[[ Exercise materials open ]]

/-- R149 to R151: `csrr` reads a register; YDEAD, REFWIN, WSPHASE, CTID, COREID, DIEID, REGION, GANG and CYCLE read as R89,
R91, R151 and R264 compose them, every register of R151's table reads, and nothing else changes. R149: a number absent from R151's table traps ILLOP, in all four instructions. -/
def Obligations.CsrReads : Prop :=
  (∀ (s : State) (d : Reg), Runs s → Free s d → Quiet s →
     (∀ x ∈ csrPlain s.cur.csr, exec (.csrr d (BitVec.ofNat 16 x.1)) s = .next (after 1 (put d x.2 s))) ∧
     (∀ x ∈ csrComposed s, exec (.csrr d (BitVec.ofNat 16 x.1)) s = .next (after 1 (put d x.2 s))) ∧
     (∀ n ∈ csrNumbers, ∃ v, exec (.csrr d (BitVec.ofNat 16 n)) s = .next (after 1 (put d v s)))) ∧
  (∀ (s : State) (d : Reg) (n : BitVec 16), Runs s → n.toNat ∉ csrNumbers →
     ∀ i ∈ [Instr.csrr d n, .csrw d n, .csrs d n, .csrc d n],
       exec i s = .next (takeTrap s 0x01 0 s.cur.pc s.cur.pc))

/-- R149, R151: `csrw` writes a register, `csrs` sets and `csrc` clears the bits that s[d] holds; a read-only register
keeps its value, and nothing else changes. R62, R385: a write of SEED, by an instruction or as the step SEED_WRITE,
seeds all 17 LFSRs; a thread whose array state is absent traps 0x0A instead. -/
def Obligations.CsrWrites : Prop :=
  (∀ (s : State) (d : Reg), Runs s → Free s d → Quiet s →
     let c := s.cur.csr
     let v := s.cur.reg d
     (∀ x ∈ csrWrites c v, exec (.csrw d (BitVec.ofNat 16 x.1)) s = .next (after 1 (withCsr x.2.2 s))) ∧
     (∀ x ∈ csrWrites c 0, ∀ y ∈ csrWrites c (x.2.1 ||| v), x.1 = y.1 →
       exec (.csrs d (BitVec.ofNat 16 x.1)) s = .next (after 1 (withCsr y.2.2 s))) ∧
     (∀ x ∈ csrWrites c 0, ∀ y ∈ csrWrites c (x.2.1 &&& ~~~ v), x.1 = y.1 →
       exec (.csrc d (BitVec.ofNat 16 x.1)) s = .next (after 1 (withCsr y.2.2 s))) ∧
     (∀ n ∈ [0x04, 0x20, 0x40, 0x41, 0x50, 0x51, 0x52, 0x53, 0x54, 0x60, 0x61],
       ∀ i ∈ [Instr.csrw d (BitVec.ofNat 16 n), .csrs d (BitVec.ofNat 16 n), .csrc d (BitVec.ofNat 16 n)],
         exec i s = .next (after 1 s))) ∧
  (∀ (s : State) (d : Reg) (v : Word64), Runs s → Free s d →
     (s.arrAbsent = false →
       exec (.csrw d 0x06#16) s = .next (after 1 (seeded (s.cur.reg d) s)) ∧
       exec (.seedWrite v) s = .next (seeded v s)) ∧
     (s.arrAbsent = true →
       exec (.csrw d 0x06#16) s = .next (takeTrap s 0x0A 0 0#64 s.cur.pc) ∧
       exec (.seedWrite v) s = .next (takeTrap s 0x0A 0 0#64 s.cur.pc)))

/-- R153: a trap with a handler to take it saves the pc in TPC, the value in TVAL, cause and axis with INH in TCAUSE,
and goes to TVEC; every scalar register, MODE and FLAGS, memory and every other thread stay as they are. R153, R154:
a trap ends its thread where there is no handler (TVEC = 0), or where the thread is in it already and the cause is
not 0x0B; the cause, the pc and the value are kept for the fault record. -/
def Obligations.TrapEntry : Prop :=
  (∀ (s : State) (cause axis : Nat) (val ret : Word64), Idle s → cause < 256 → axis < 8 → s.cur.csr.tvec ≠ 0#64 →
     (¬ InHandler s ∨ cause = 0x0B) →
     takeTrap s cause axis val ret =
       { s with cur := { s.cur with
           pc := s.cur.csr.tvec, entryCheck := true, convoy := [], stall := none, park := none, each := none
           yielding := false, tail := []
           csr := { s.cur.csr with
             tpc := addrAligned ret, tval := val, tcause := BitVec.ofNat 64 (0x10000 + 256 * axis + cause) } } }) ∧
  (∀ (s : State) (cause axis : Nat) (val ret : Word64), Idle s →
     (s.cur.csr.tvec = 0#64 ∨ (InHandler s ∧ cause ≠ 0x0B)) →
     takeTrap s cause axis val ret =
       { s with cur := { s.cur with
           status := .ending, endRec := some (cause, ret, val), convoy := [], stall := none, park := none, each := none
           yielding := false, tail := [] } })

/-- R155, R156: `ecall` and `ebreak` count in INSTRET (log entry 22, DEDUCED) and trap, TPC the word after them and TVAL 0, and end the thread where it
is in its handler or has none; `tret` returns to TPC, clears INH and is exempt from the check that a convoy begins
there, and is ILLOP outside a handler. Each is a control transfer, of format N. -/
def Obligations.CallsAndReturn : Prop :=
  ∀ (s : State), Runs s →
    let counted := withCsr { s.cur.csr with instret := s.cur.csr.instret + 1#64 } s
    let calls := [(Instr.ecall, 0x0C), (.ebreak, 0x0D)]
    (∀ j ∈ calls, exec j.1 s = .next (takeTrap counted j.2 0 0#64 (s.cur.pc + 4#64)) ∧
      ((InHandler s ∨ s.cur.csr.tvec = 0#64) → ∃ t, exec j.1 s = .next t ∧ t.cur.status = .ending ∧
        t.cur.endRec = some (j.2, s.cur.pc + 4#64, 0#64))) ∧
    (InHandler s → ∃ t, exec .tret s = .next t ∧ t.mem = s.mem ∧
      t.cur = (gone s.cur.csr.tpc (withCur (fun x => { x with
        convoy := [], entryCheck := false, csr := { x.csr with tcause := x.csr.tcause &&& ~~~ 0x10000#64 } }) s)).cur) ∧
    (¬ InHandler s → exec .tret s = .next (takeTrap s 0x01 0 s.cur.pc s.cur.pc)) ∧
    (∀ j ∈ [(Instr.ecall, 0x304#10), (.ebreak, 0x305#10), (.tret, 0x306#10)], isTransfer j.1 = true ∧
      ∀ (c : Bool) (x : BitVec 21), (decode (BitVec.ofBool c ++ j.2 ++ x) []).toOption =
        if x = 0#21 then some { c := c, instr := j.1, len := 1 } else none)

/-- R161, R113: `dmap` of 0 selects map 0; of a page-aligned address it copies the 4096 bytes there, the words of a
decode map, and an address that is not such traps ILLOP. -/
def Obligations.DecodeMapResults : Prop :=
  ∀ (s : State) (a : Reg), Runs s → Free s a →
    let x := s.cur.reg a
    (x = 0#64 → exec (.dmap a) s = .next (after 1 { s with cur := { s.cur with dmapAddr := 0#64, dmapTab := [] } })) ∧
    (x ≠ 0#64 → (x.setWidth 12 ≠ 0#12 ∨ 2 ^ 55 ≤ x.toNat) →
      exec (.dmap a) s = .next (takeTrap s 0x01 0 s.cur.pc s.cur.pc)) ∧
    (∀ key, x ≠ 0#64 → x.setWidth 12 = 0#12 → Span s s.ctx .read x.toNat 4096 key → Clean s 4096 key →
      ∃ u log ovf, SameButCaches s u ∧
        exec (.dmap a) s = .next (after 1 { u with
          fw := { u.fw with log := log, logOvf := ovf }
          cur := { s.cur with dmapAddr := x, dmapTab := (List.range 1024).map (fun i =>
            BitVec.ofNat 32 (numberAt s.mem 4 (fun j => key (4 * i + j)))) } }))

/-! ### Virtual processors -/

/-- R211: a VP's scalar instruction works on v0 to v15, sign-extended, and writes the low 32 bits of its result. -/
def Obligations.VpScalarResults : Prop :=
  ∀ (s : State) (g i : Nat) (w : IWidth) (d a : Reg) (b : Src) (y : Word64) (k : BitVec 11) (l : BitVec 20),
    VpRuns s g i → d.toNat < 16 → a.toNat < 16 → vsrc s b = some y →
    let x := vreg s a
    let out := fun (f : (k : Nat) → BitVec k → BitVec k → BitVec k) =>
      (.next (vpAfter (srcWords b) (vpPut d (atWidth f w x y) s)) : Host.Outcome State Fault Refusal)
    exec (.add w d a b) s = out (fun _ p q => p + q) ∧
    exec (.sub w d a b) s = out (fun _ p q => p - q) ∧
    exec (.mul w d a b) s = out (fun _ p q => p * q) ∧
    exec (.and w d a b) s = out (fun _ p q => p &&& q) ∧
    exec (.or w d a b) s = out (fun _ p q => p ||| q) ∧
    exec (.xor w d a b) s = out (fun _ p q => p ^^^ q) ∧
    exec (.addi d a k) s = .next (vpAfter 1 (vpPut d (x + k.signExtend 64) s)) ∧
    exec (.fli d l) s = .next (vpAfter 1 (vpPut d (l.setWidth 64 <<< 12) s))

/-- R212: `vget` reads an element of the VP's cell, 0 past its end; `vput` offers a value, `vpend` ends the VP and
`vnext` goes on where a convoy begins. R116, R117, R211: a word that only a block may hold traps ILLOP where a
thread executes it, and one that no block may hold stops the VP that executes it with ILLOP. -/
def Obligations.BlockWords : Prop :=
  (∀ (s : State) (g i : Nat) (d : Reg) (o : BitVec 21) (j : EachJob), VpRuns s g i → s.cur.each = some j →
     d.toNat < 16 →
     let n := (vreg s d).toNat % 2 ^ 32
     let e := j.src.elem ((8 * g + i) * j.cell + n)
     let sub := (envOf j.mode j.q31).sub
     let target := s.vp.pc + (o.signExtend 64 <<< 2)
     (j.cell ≤ n → exec (.vget d) s = .next (vpAfter 1 (vpPut d 0#64 s))) ∧
     (n < j.cell → e.poison = false →
       let v := elemValue sub j.src.tag e
       let r := getValue j.src.tag v.1
       exec (.vget d) s = .next (vpAfter 1 (vpPut d (r.1.setWidth 64) (vpRaise g (v.2 ||| r.2) s)))) ∧
     (n < j.cell → e.poison = true →
       exec (.vget d) s = .next { s with vpStop := some (.trap 0x09 0 (poisonVal j.srcNo e.gran)) }) ∧
     exec (.vput d) s = .next (vpAfter 1 { s with vp := { s.vp with out := some ((vreg s d).setWidth 32) } }) ∧
     exec .vpend s = .next (vpAfter 1 { s with vp := { s.vp with live := false } }) ∧
     (∀ w, Word s (s.vpCtx g i) target w → w.getLsbD 31 = true →
       ∃ u, SameButCaches s u ∧ exec (.vnext o) s = .next { u with vp := { s.vp with pc := target } }) ∧
     (∀ w, Word s (s.vpCtx g i) target w → w.getLsbD 31 = false →
       exec (.vnext o) s = .next { s with vpStop := some (.trap 0x02 0 (addr55 target)) })) ∧
  (∀ (s : State) (d a : Reg) (n : BitVec 16) (o : BitVec 21),
     (Runs s → ∀ i ∈ [Instr.vget d, .vput d, .vnext o, .vpend, .ecomb d, .eact],
       exec i s = .next (takeTrap s 0x01 0 s.cur.pc s.cur.pc)) ∧
     (∀ g k, VpRuns s g k → ∀ i ∈ [Instr.jal o, .jr d a, .csrr d n, .ecall, .tret, .yield, .done, .dmap a, .ecomb d,
         .eact, .spawn d a, .mwait],
       exec i s = .next { s with vpStop := some (.trap 0x01 0 s.vp.pc) }))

[[ Exercise materials closed ]]

* **Task statement**
Which lines of the data contain the string "false"? Copy each of them.

* **Response to this exercise**
     (s.arrAbsent = false →
           yielding := false, tail := []
           yielding := false, tail := [] } })
        convoy := [], entryCheck := false, csr := { x.csr with tcause := x.csr.tcause &&& ~~~ 0x10000#64 } }) s)).cur) ∧
     (n < j.cell → e.poison = false →
     exec .vpend s = .next (vpAfter 1 { s with vp := { s.vp with live := false } }) ∧
     (∀ w, Word s (s.vpCtx g i) target w → w.getLsbD 31 = false →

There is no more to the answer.